Gradually encompassing the importance of children and youth accessing and actively using the internet, the European Strategy for a Better Internet for Children was adopted in 2012. The strategy acknowledged the importance of the previous Safer Internet Programmes through which the EU had, since 1999, coordinated and supported efforts to make the internet a safer place for children, as well as recognising the crucial role of European Safer Internet Centres (SICs).

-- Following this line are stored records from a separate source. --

-- ==== Sys2Proof/Certificates/Slice0/Obligations.lean ====
section
/-! DEFINITION. The statements for the provers. The first part holds the words they are written in: numbers and
plain formulas of the spec, kept apart from the functions of the model that the statements speak about. -/

namespace Sys2Proof.Claims

open Sys2Proof.Machine

/-! ## Words of the statements -/

/-- The opcode byte of a command as a number (30_encoding.md R75). -/
def opcodeNumber : Instr → Nat
  | .hash _ => 0x01
  | .fnew _ _ _ => 0x10
  | .fadd _ _ => 0x11
  | .ftest _ _ => 0x12
  | .fcount _ => 0x13
  | .funion _ _ _ => 0x14
  | .fload _ _ _ _ _ => 0x18
  | .fstore _ => 0x19

/-- The status word with opcode byte `opc`, flag `sat` and code `code`, as a number (30_encoding.md R83). -/
def status (opc : Nat) (sat : Bool) (code : Nat) : Word :=
  BitVec.ofNat 64 (opc * 2 ^ 56 + (if sat then 2 ^ 8 else 0) + code)

/-- `s` with one response more and nothing else changed. -/
def replied (s : State) (r : Response) : State := { s with responses := s.responses ++ [r] }

/-- `s` with the error response of a command and nothing else changed (60_exceptions.md R190). -/
def failed (s : State) (i : Instr) (code : Nat) : State := replied s ⟨status (opcodeNumber i) false code, []⟩

/-- The frame of a command that writes slot `fd`: one response more, and outside slot `fd` nothing else changed. -/
structure OnlySlotChanged (fd : SlotNum) (s t : State) (r : Response) : Prop where
  maxlgw    : t.maxlgw = s.maxlgw
  responseRoom : t.responseRoom = s.responseRoom
  commandRoom : t.commandRoom = s.commandRoom
  nslots    : t.nslots = s.nslots
  resetIn   : t.resetIn = s.resetIn
  incoming  : t.incoming = s.incoming
  commands  : t.commands = s.commands
  responses : t.responses = s.responses ++ [r]
  slots     : ∀ j, j ≠ fd.toNat → t.slots[j]? = s.slots[j]?

/-- Slot `n` exists. -/
def SlotPresent (s : State) (n : SlotNum) : Prop := n.toNat < s.nslots

/-- No more responses wait for the host than the block goes on with (70_reset_and_hazards.md R226). -/
def HasRoom (s : State) : Prop := s.responses.length ≤ s.responseRoom

/-- The host accepts up to `k` responses. -/
def taking (k : Nat) (s : State) : State := (hostEvent .takeResponse)^[k] s

/-- `W` is a power of two. -/
def PowerOfTwo (W : Nat) : Prop := ∃ j, W = 2 ^ j

/-- 0 or 1 as a word (30_encoding.md R84). -/
def zeroOrOne (b : Bool) : Word := if b then 1#64 else 0#64

/-- The number of 1 bits of a word, as a sum over its bits (00_scope.md R13). -/
def onesOf (w : Word) : Nat := ∑ b ∈ Finset.range 64, (w.getLsbD b).toNat

/-- The number of 1 bits of the words 0 to W - 1 of an array (43_filter_union.md R164). -/
def onesIn (W : Nat) (m : Memory) : Nat := ∑ J ∈ Finset.range W, onesOf (Memory.read m J)

/-- Every probed bit of the message is 1 in the filter. -/
def allSet (f : Filter) (msg : List Byte) : Bool := (positions f msg).all fun n => Memory.bit f.words n

/-! ## Packets as numbers -/

/-- Header bits 63:56, as a number. -/
def opcOf (p : Packet) : Nat := p.header.toNat / 2 ^ 56

/-- The eight opcode bytes. -/
def knownOpcodes : List Nat := [0x01, 0x10, 0x11, 0x12, 0x13, 0x14, 0x18, 0x19]

/-- What makes a packet ERR_ILLEGAL (60_exceptions.md R192): an unknown opcode, RSV not zero, or a slot field the
command does not use not zero. FD is bits 55:52, FA and FB are bits 51:44. -/
def IllegalHeader (p : Packet) : Prop :=
  opcOf p ∉ knownOpcodes ∨ p.header.toNat % 2 ^ 44 ≠ 0 ∨
    (opcOf p = 0x01 ∧ p.header.toNat / 2 ^ 52 % 16 ≠ 0) ∨
    (opcOf p ≠ 0x14 ∧ p.header.toNat / 2 ^ 44 % 256 ≠ 0)

/-- The word after the header, 0 where there is none. -/
def wordOne (p : Packet) : Nat := (p.body.getD 0 0#64).toNat

/-- The number of words of a packet. -/
def wordsOf (p : Packet) : Nat := 1 + p.body.length

/-- What makes the length of a packet with a known opcode wrong (60_exceptions.md R193). -/
def WrongLength (p : Packet) : Prop :=
  (opcOf p ∈ [0x13, 0x14, 0x19] ∧ wordsOf p ≠ 1) ∨
    (opcOf p = 0x10 ∧ wordsOf p ≠ 3) ∨
    (opcOf p ∈ [0x01, 0x11, 0x12] ∧ (wordsOf p < 2 ∨ wordsOf p ≠ 2 + (wordOne p + 7) / 8)) ∨
    (opcOf p = 0x18 ∧ (wordsOf p < 4 ∨ wordsOf p ≠ 4 + wordOne p))

/-- Byte `b` of the payload of a format M packet: byte `8j + t` is bits 8t+7:8t of `c[2+j]` (30_encoding.md R73). -/
def payloadByte (p : Packet) (b : Nat) : Nat := (p.body.getD (1 + b / 8) 0#64).toNat / 2 ^ (8 * (b % 8)) % 256

/-- Equal word for word except in the pad bytes of a format M packet (30_encoding.md R74, R88). -/
def EqualExceptPad (p q : Packet) : Prop :=
  p.header = q.header ∧ p.body.length = q.body.length ∧
    if opcOf p ∈ [0x01, 0x11, 0x12] then
      wordOne p = wordOne q ∧ ∀ b, b < wordOne p → payloadByte p b = payloadByte q b
    else p.body = q.body

/-- The message operand of a command. -/
def messageOperand : Instr → Option (List Byte)
  | .hash msg => some msg
  | .fnew _ _ _ => none
  | .fadd _ msg => some msg
  | .ftest _ msg => some msg
  | .fcount _ => none
  | .funion _ _ _ => none
  | .fload _ _ _ _ _ => none
  | .fstore _ => none

/-- The codes a command can answer with, by its opcode byte (60_exceptions.md R191, R200). -/
def codesOf (opc : Nat) : List Nat :=
  if opc = 0x01 then [0, 1, 2]
  else if opc = 0x10 then [0, 1, 2, 3, 4, 5]
  else if opc = 0x11 then [0, 1, 2, 3, 6]
  else if opc = 0x12 then [0, 1, 2, 3, 6]
  else if opc = 0x13 then [0, 1, 2, 3, 6]
  else if opc = 0x14 then [0, 1, 2, 3, 6, 7, 8]
  else if opc = 0x18 then [0, 1, 2, 3, 4, 5]
  else if opc = 0x19 then [0, 1, 2, 3, 6]
  else [1]

/-! ## The hash by index, from 40_hashcore.md section 8 -/

/-- Message byte `i`, zero beyond the end, as a number. -/
def byteAt (msg : List Byte) (i : Nat) : Nat := (msg.getD i 0#8).toNat

/-- `le64` of the eight bytes from index `i` on (00_scope.md R13), as the sum the spec writes. -/
def le64At (msg : List Byte) (i : Nat) : Word :=
  BitVec.ofNat 64 (∑ t ∈ Finset.range 8, byteAt msg (i + t) * 2 ^ (8 * t))

/-- One turn of the block loop of section 8. -/
def blockTurn (msg : List Byte) (h : Word × Word) (i : Nat) : Word × Word :=
  let k1 := ((le64At msg (16 * i) * 0x87c37b91114253d5#64).rotateLeft 31) * 0x4cf5ad432745937f#64
  let h1 := (((h.1 ^^^ k1).rotateLeft 27) + h.2) * 5#64 + 0x52dce729#64
  let k2 := ((le64At msg (16 * i + 8) * 0x4cf5ad432745937f#64).rotateLeft 33) * 0x87c37b91114253d5#64
  let h2 := (((h.2 ^^^ k2).rotateLeft 31) + h1) * 5#64 + 0x38495ab5#64
  (h1, h2)

/-- The finalizer of section 8. -/
def fmixOf (x : Word) : Word :=
  let x := (x ^^^ (x >>> 33)) * 0xff51afd7ed558ccd#64
  let x := (x ^^^ (x >>> 33)) * 0xc4ceb9fe1a85ec53#64
  x ^^^ (x >>> 33)

/-- The pseudocode of 40_hashcore.md section 8. -/
def hashByIndex (msg : List Byte) : Word × Word :=
  let L := msg.length
  let h := (List.range (L / 16)).foldl (blockTurn msg) (0#64, 0#64)
  let k2 := ((le64At msg (16 * (L / 16) + 8) * 0x4cf5ad432745937f#64).rotateLeft 33) * 0x87c37b91114253d5#64
  let h2 := h.2 ^^^ k2
  let k1 := ((le64At msg (16 * (L / 16)) * 0x87c37b91114253d5#64).rotateLeft 31) * 0x4cf5ad432745937f#64
  let h1 := h.1 ^^^ k1
  let h1 := h1 ^^^ BitVec.ofNat 64 L
  let h2 := h2 ^^^ BitVec.ofNat 64 L
  let h1 := h1 + h2
  let h2 := h2 + h1
  let h1 := fmixOf h1
  let h2 := fmixOf h2
  let h1 := h1 + h2
  let h2 := h2 + h1
  (h1, h2)

end Sys2Proof.Claims

open Sys2Proof Sys2Proof.Machine Sys2Proof.Claims

/-! ## Reset, steps and the channels -/

/-- R221. A reset, asserted and released in any state, and the state after reset: every slot EMPTY, both channels
empty; the parameters stay. -/
def Obligations.ResetEmptiesSlotsAndChannels : Prop :=
  (∀ s : State,
    let t := hostEvent .releaseReset (hostEvent .assertReset s)
    (∀ n, t.slot n = none) ∧ t.incoming = [] ∧ t.commands = [] ∧ t.responses = [] ∧ t.resetIn = false ∧
      t.nslots = s.nslots ∧ t.maxlgw = s.maxlgw ∧ t.responseRoom = s.responseRoom ∧
      t.commandRoom = s.commandRoom) ∧
  (∀ n, State.reset.slot n = none) ∧ State.reset.incoming = [] ∧ State.reset.commands = [] ∧
    State.reset.responses = []

/-- The invariant holds at reset (with the default parameters, the model's choice of log 3). -/
def Obligations.ResetMeetsInvariant : Prop := State.reset.Inv

/-- R220: while reset is asserted the block accepts no word and takes no command, and its next step leaves nothing
to send and every slot EMPTY; a release then gives the reset state. That a word offered meanwhile leaves no trace is the
model's choice (log 8). -/
def Obligations.AssertedResetHoldsTheBlock : Prop :=
  ∀ s : State, s.resetIn = true →
    (∀ w last, hostEvent (.sendWord w last) s = s) ∧
    ∃ t, step s = .next t ∧ t.resetIn = true ∧ t.responses = [] ∧ t.commands = [] ∧ t.incoming = [] ∧
      (∀ n, t.slot n = none) ∧ hostEvent .releaseReset t =
        State.resetWith s.nslots s.maxlgw s.responseRoom s.commandRoom
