-- ==== Sys2Proof/Tests/Slice0.lean ====
section
/-! SUPPORT. Tests of the model against spec/95_test_vectors.md (sections named at each group; every expected value is
copied from there), the smoke test of WellFormed, and for every statement with hypotheses a concrete input that meets
them. -/

namespace Sys2Proof.Tests

set_option Elab.async false

open Sys2Proof Sys2Proof.Machine Sys2Proof.Claims

/-! ## Helpers -/

/-- The last response after an outcome. -/
def lastResponse : Host.Outcome State Fault Refusal → Option Response
  | .next s => s.responses.getLast?
  | .fault _ => none
  | .refused _ => none

/-- The filter in a slot after an outcome. -/
def slotAfter (n : SlotNum) : Host.Outcome State Fault Refusal → Option Filter
  | .next s => s.slot n
  | .fault _ => none
  | .refused _ => none

/-- One step on a packet. -/
def send (p : Packet) (s : State) : Host.Outcome State Fault Refusal := step (pushCommand s p)

/-- The reset state with the given slots. -/
def holding (slots : List (Option Filter)) : State := { State.reset with slots := slots }

/-- Section 6: f0 holding "0", "2", "4". -/
def evens : Filter := ⟨1, 7#32, 3#64, [(0, 0xb04138308a044704#64)]⟩
/-- Section 6: f1 holding "1", "3". -/
def odds : Filter := ⟨1, 7#32, 2#64, [(0, 0x08040155d4402010#64)]⟩
/-- Program P2 before its FUNION. -/
def two : State := holding [some evens, some odds, none, none]
/-- An empty one-word filter, 7 probes. -/
def small : Filter := ⟨1, 7#32, 0#64, []⟩
/-- Its state. -/
def one : State := holding [some small, none, none, none]
/-- A filter with every bit set, count IMAX. -/
def full : Filter := ⟨1, 7#32, 0x7fffffffffffffff#64, [(0, 0xffffffffffffffff#64)]⟩
/-- A filter with no bit set, count IMAX. -/
def saturated : Filter := ⟨1, 7#32, 0x7fffffffffffffff#64, []⟩

theorem legal_evens : evens.Legal 16 := ⟨⟨0, by decide, rfl⟩, by decide, by decide +kernel, by decide⟩
theorem legal_odds : odds.Legal 16 := ⟨⟨0, by decide, rfl⟩, by decide, by decide +kernel, by decide⟩
theorem legal_full : full.Legal 16 := ⟨⟨0, by decide, rfl⟩, by decide, by decide +kernel, by decide⟩

theorem inv_two : two.Inv where
  nslots := by decide
  maxlgw := by decide
  slots := by
    intro f hf
    simp only [two, holding, List.mem_cons, List.not_mem_nil, or_false, Option.some.injEq, reduceCtorEq] at hf
    rcases hf with rfl | rfl
    · exact legal_evens
    · exact legal_odds

/-! ## WellFormed -/

theorem test_message_fits : (Instr.hash []).wellFormed = true := by decide
theorem test_message_too_long (b : Byte) : (Instr.hash (List.replicate (2 ^ 64) b)).wellFormed = false := by
  rw [Instr.wellFormed, messageFits, List.length_replicate]; decide
theorem test_fadd_message_too_long (b : Byte) : (Instr.fadd 0 (List.replicate (2 ^ 64) b)).wellFormed = false := by
  rw [Instr.wellFormed, messageFits, List.length_replicate]; decide
theorem test_ftest_message_too_long (b : Byte) : (Instr.ftest 0 (List.replicate (2 ^ 64) b)).wellFormed = false := by
  rw [Instr.wellFormed, messageFits, List.length_replicate]; decide
theorem test_fload_word_count : (Instr.fload 0 1 1 0 [5]).wellFormed = true := by decide
theorem test_fload_wrong_word_count : (Instr.fload 0 2 1 0 [5]).wellFormed = false := by decide

/-! ## Decoding (section 2): every constructor -/

theorem test_decode_hash :
    decode ⟨0x0100000000000000#64, [9#64, 0x3736353433323130#64, 0x38#64]⟩ =
      .ok (.hash [0x30, 0x31, 0x32, 0x33, 0x34, 0x35, 0x36, 0x37, 0x38]) := by decide
theorem test_decode_fnew : decode ⟨0x1030000000000000#64, [0#64, 2#64]⟩ = .ok (.fnew 3 0 2) := by decide
theorem test_decode_fadd : decode ⟨0x1110000000000000#64, [1#64, 0x31#64]⟩ = .ok (.fadd 1 [0x31]) := by decide
theorem test_decode_ftest : decode ⟨0x1220000000000000#64, [2#64, 0x3833#64]⟩ = .ok (.ftest 2 [0x33, 0x38]) := by
  decide
theorem test_decode_fcount : decode ⟨0x1320000000000000#64, []⟩ = .ok (.fcount 2) := by decide
theorem test_decode_funion : decode ⟨0x14abc00000000000#64, []⟩ = .ok (.funion 0xa 0xb 0xc) := by decide
theorem test_decode_fload :
    decode ⟨0x1830000000000000#64, [2#64, 3#64, 5#64, 0x0123456789abcdef#64, 0xfedcba9876543210#64]⟩ =
      .ok (.fload 3 2 3 5 [0x0123456789abcdef, 0xfedcba9876543210]) := by decide
theorem test_decode_fstore : decode ⟨0x1930000000000000#64, []⟩ = .ok (.fstore 3) := by decide
theorem test_decode_pad_ignored :
    decode ⟨0x0100000000000000#64, [3#64, 0xdeadbeef00636261#64]⟩ = .ok (.hash [0x61, 0x62, 0x63]) := by decide
theorem test_encode_hash :
    encode (.hash [0x61, 0x62, 0x63, 0x64, 0x65, 0x66, 0x67, 0x68, 0x69, 0x6a]) =
      ⟨0x0100000000000000#64, [10#64, 0x6867666564636261#64, 0x6a69#64]⟩ := by decide
theorem test_encode_funion : encode (.funion 3 1 2) = ⟨0x1431200000000000#64, []⟩ := by decide

/-! ## Refused packets (section 2) -/

theorem test_illegal :
    [(⟨0xff00000000000000#64, []⟩ : Packet), ⟨0#64, []⟩, ⟨0x0200000000000000#64, []⟩, ⟨0x1500000000000000#64, []⟩,
      ⟨0x1a00000000000000#64, [5#64]⟩, ⟨0x1330000000000001#64, []⟩, ⟨0x1331000000000000#64, []⟩,
      ⟨0x0110000000000000#64, [0#64]⟩, ⟨0x1000200000000000#64, [10#64, 100#64]⟩,
      ⟨0x1341000000000000#64, [7#64]⟩].all (fun p => decode p == .error .errIllegal) = true := by decide
theorem test_format :
    [(⟨0x1300000000000000#64, [0#64]⟩ : Packet), ⟨0x1000000000000000#64, [10#64]⟩,
      ⟨0x1000000000000000#64, [10#64, 100#64, 0#64]⟩, ⟨0x0100000000000000#64, []⟩, ⟨0x0100000000000000#64, [3#64]⟩,
      ⟨0x0100000000000000#64, [0#64, 0#64]⟩, ⟨0x0100000000000000#64, [8#64, 1#64, 2#64]⟩,
      ⟨0x0100000000000000#64, [0xffffffffffffffff#64, 0#64]⟩,
      ⟨0x1800000000000000#64, [2#64, 3#64, 5#64, 1#64, 2#64, 3#64]⟩, ⟨0x1800000000000000#64, [1#64, 7#64]⟩,
      ⟨0x1340000000000000#64, [0#64]⟩].all (fun p => decode p == .error .errFormat) = true := by decide
theorem test_illegal_response :
    lastResponse (send ⟨0xff00000000000000#64, []⟩ State.reset) = some ⟨0xff00000000000001#64, []⟩ := by
  decide +kernel
theorem test_format_response :
    lastResponse (send ⟨0x1340000000000000#64, [0#64]⟩ State.reset) = some ⟨0x1300000000000002#64, []⟩ := by
  decide +kernel

/-! ## The host's fixed names -/

theorem test_table_hash : decodeTableWord 64 0x0100000000000000 = some (.hash []) := by decide
theorem test_table_fnew : decodeTableWord 64 0x1030000000000000 = some (.fnew 3 0 0) := by decide
theorem test_table_fnew_words : decodeTableWord 192 (0x1030000000000000 + 7 * 2 ^ 64 + 9 * 2 ^ 128) = some (.fnew 3 7 9) :=
  by decide
theorem test_table_funion : decodeTableWord 64 0x1431200000000000 = some (.funion 3 1 2) := by decide
theorem test_table_fload : decodeTableWord 64 0x1830000000000000 = some (.fload 3 0 0 0 []) := by decide
theorem test_table_illegal : decodeTableWord 64 0x1330000000000001 = none := by decide
theorem test_fetch_word :
    lastResponse (step (State.reset.withFetchWord 64 0x1330000000000000)) = some ⟨0x1300000000000006#64, []⟩ := by
  decide +kernel

/-! ## HASH (section 3) -/

theorem test_hash_empty : hashMsg [] = ⟨0#64, 0#64⟩ := by decide +kernel
theorem test_hash_abc :
    lastResponse (send ⟨0x0100000000000000#64, [3#64, 0x636261#64]⟩ State.reset) =
      some ⟨0x0100000000000000#64, [0xb4963f3f3fad7867#64, 0x3ba2744126ca2d52#64]⟩ := by decide +kernel
/-- Message bytes 00, 01, ..., L - 1. -/
def counting (L : Nat) : List Byte := (List.range L).map (BitVec.ofNat 8)
theorem test_hash_tail_15 : hashMsg (counting 15) = ⟨0x47231598fd4925e9#64, 0xcd846dee88c67de9#64⟩ := by decide +kernel
theorem test_hash_block : hashMsg (counting 16) = ⟨0x444924b591903f30#64, 0xab906456762fe845#64⟩ := by decide +kernel
theorem test_hash_blocks_tail : hashMsg (counting 47) = ⟨0x8a0f637c089b4882#64, 0x76976541d96e858c#64⟩ := by
  decide +kernel
theorem test_hash_long : hashMsg (counting 255) = ⟨0x03b09a824269589d#64, 0x85fb67610eedda83#64⟩ := by decide +kernel
theorem test_hash_by_index : hashByIndex (counting 33) = (0x7d41281bfaba4612#64, 0x55ac8073a7d6a30b#64) := by
  decide +kernel
theorem test_mixK2 : mixK2 1#64 = 0x4e26f5539bb7c37e#64 := by decide +kernel
theorem test_fmix : fmix 1#64 = 0xb456bcfc34c2cb2c#64 := by decide +kernel

/-! ## FNEW (section 4) -/

theorem test_sizeWords :
    [(10, 100, 1), (428, 100, 64), (1000, 3, 35), (10000, 1000000, 4490), (437882, 100, 65536), (437883, 100, 65537),
      (18446744073709551615, 2, 415555030969086308)].all (fun t => sizeWords t.1 t.2.1 == t.2.2) = true := by
  decide +kernel
theorem test_sizeProbes :
    [(2, 1), (3, 2), (100, 7), (2584, 11), (2585, 12), (5279, 13), (10783, 14), (22026, 14), (22027, 15),
      (18446744073709551615, 63)].all (fun t => sizeProbes t.1 == t.2) = true := by decide +kernel
theorem test_fnew :
    slotAfter 1 (send ⟨0x1010000000000000#64, [1000#64, 100#64]⟩ two) = some ⟨256, 7#32, 0#64, []⟩ := by decide +kernel
theorem test_fnew_capacity :
    lastResponse (send ⟨0x1000000000000000#64, [437883#64, 100#64]⟩ one) = some ⟨0x1000000000000005#64, []⟩ := by
  decide +kernel

/-! ## FADD, FTEST, FCOUNT (section 5) -/

theorem test_positions : positions small [0x61] = [35, 61, 23, 49, 11, 37, 63] := by decide +kernel
theorem test_positions_wide :
    positions ⟨256, 7#32, 0#64, []⟩ [0x61] = [483, 2877, 5271, 7665, 10059, 12453, 14847] := by decide +kernel
theorem test_fadd :
    slotAfter 0 (send ⟨0x1100000000000000#64, [1#64, 0x61#64]⟩ one) =
      some ⟨1, 7#32, 1#64, [(0, 0xa002002800800800#64)]⟩ := by decide +kernel
theorem test_fadd_saturates :
    lastResponse (send ⟨0x1130000000000000#64, [1#64, 0x61#64]⟩ (holding [none, none, none, some saturated])) =
      some ⟨0x1100000000000100#64, [0#64]⟩ := by decide +kernel
theorem test_ftest_true :
    lastResponse (send ⟨0x1200000000000000#64, [1#64, 0x30#64]⟩ two) = some ⟨0x1200000000000000#64, [1#64]⟩ := by
  decide +kernel
theorem test_ftest_false :
    lastResponse (send ⟨0x1200000000000000#64, [1#64, 0x33#64]⟩ two) = some ⟨0x1200000000000000#64, [0#64]⟩ := by
  decide +kernel
theorem test_fcount :
    lastResponse (send ⟨0x1300000000000000#64, []⟩ two) = some ⟨0x1300000000000000#64, [3#64]⟩ := by decide +kernel

/-! ## FUNION (section 6) -/

theorem test_est :
    [(64, 7, 0, 0), (64, 7, 6, 0), (64, 7, 7, 1), (64, 7, 63, 38), (16384, 7, 3180, 505), (4194304, 7, 4194303, 9137134),
      (18014398509481984, 1, 18014398509481983, 674277994961858794)].all
      (fun t => est t.1 t.2.1 t.2.2.1 == t.2.2.2) = true := by decide +kernel
theorem test_popcount :
    [(0x8000000000000001#64, 2), (0xb8453975de446714#64, 31), (0x0123456789abcdef#64, 32)].all
      (fun t => popcount t.1 == t.2) = true := by decide +kernel
theorem test_funion :
    slotAfter 2 (send ⟨0x1420100000000000#64, []⟩ two) = some ⟨1, 7#32, 6#64, [(0, 0xb8453975de446714#64)]⟩ := by
  decide +kernel
theorem test_funion_full :
    lastResponse (send ⟨0x1420100000000000#64, []⟩
        (holding [some ⟨1, 7#32, 1#64, [(0, 0xffffffff00000000#64)]⟩, some ⟨1, 7#32, 1#64, [(0, 0xffffffff#64)]⟩,
          none, none])) = some ⟨0x1400000000000100#64, []⟩ := by decide +kernel

/-! ## FLOAD, FSTORE (section 7) -/

theorem test_fload :
    slotAfter 3 (send ⟨0x1830000000000000#64, [2#64, 3#64, 5#64, 0x0123456789abcdef#64, 0xfedcba9876543210#64]⟩ two) =
      some ⟨2, 3#32, 5#64, [(0, 0x0123456789abcdef#64), (1, 0xfedcba9876543210#64)]⟩ := by decide +kernel
theorem test_fload_negative :
    lastResponse (send ⟨0x1810000000000000#64, [1#64, 7#64, 0x8000000000000000#64, 0#64]⟩ one) =
      some ⟨0x1800000000000004#64, []⟩ := by decide +kernel
theorem test_fstore :
    lastResponse (send ⟨0x1900000000000000#64, []⟩ (holding [some ⟨2, 3#32, 5#64, [(1, 9#64)]⟩])) =
      some ⟨0x1900000000000000#64, [2#64, 3#64, 5#64, 0#64, 9#64]⟩ := by decide +kernel

/-! ## Priorities (section 8) -/

theorem test_slot_over_nofilter :
    lastResponse (send ⟨0x1423500000000000#64, []⟩ one) = some ⟨0x1400000000000003#64, []⟩ := by decide +kernel
theorem test_nofilter_over_alias :
    lastResponse (send ⟨0x1422000000000000#64, []⟩ one) = some ⟨0x1400000000000006#64, []⟩ := by decide +kernel
theorem test_alias_over_incompat :
    lastResponse (send ⟨0x1400100000000000#64, []⟩ (holding [some small, some ⟨2, 7#32, 0#64, []⟩])) =
      some ⟨0x1400000000000007#64, []⟩ := by decide +kernel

The Council of the European Union welcomed the Strategy for a Better Internet for Children, as highlighted in the Council conclusions on the European strategy for a Better Internet for Children, making recommendations to take action for more quality online content for children and stepping up awareness and empowerment, addressing Member States, the Commission and industry within their respective spheres of competence.
Following its adoption in 2012, and within the context created by the European Commission Digital Agenda, the programme was referred to as Better Internet for Kids (BIK):
  • Timeframe: 2014-ongoing.
  • In its implementation, a number of project lines have been initiated through the Connecting Europe Facility (CEF), in the Digital Service Infrastructures – Safer Internet:
    • Better Internet for Kids (BIK) core service platform to share resources, services and practices between national providers of the services – the European Safer Internet Centres (SICs) – and to provide services to their users, including industry:
      • Insafe and INHOPE focus on their respective strands of work (i.e. awareness, youth participation and helpline versus hotline), as well as to externally represent the Better Internet for Kids agenda and European Safer Internet Centres, reaching out to policy makers, industry, teachers, parents, young people and children both through the BIK core service platform and through the participation in, and organisation of, meetings, campaigns and even
      • Complementary to the EU-level core services, the SICs developed generic services maintaining also national platforms and running a range of safer internet services providing awareness centres, helplines and hotlines.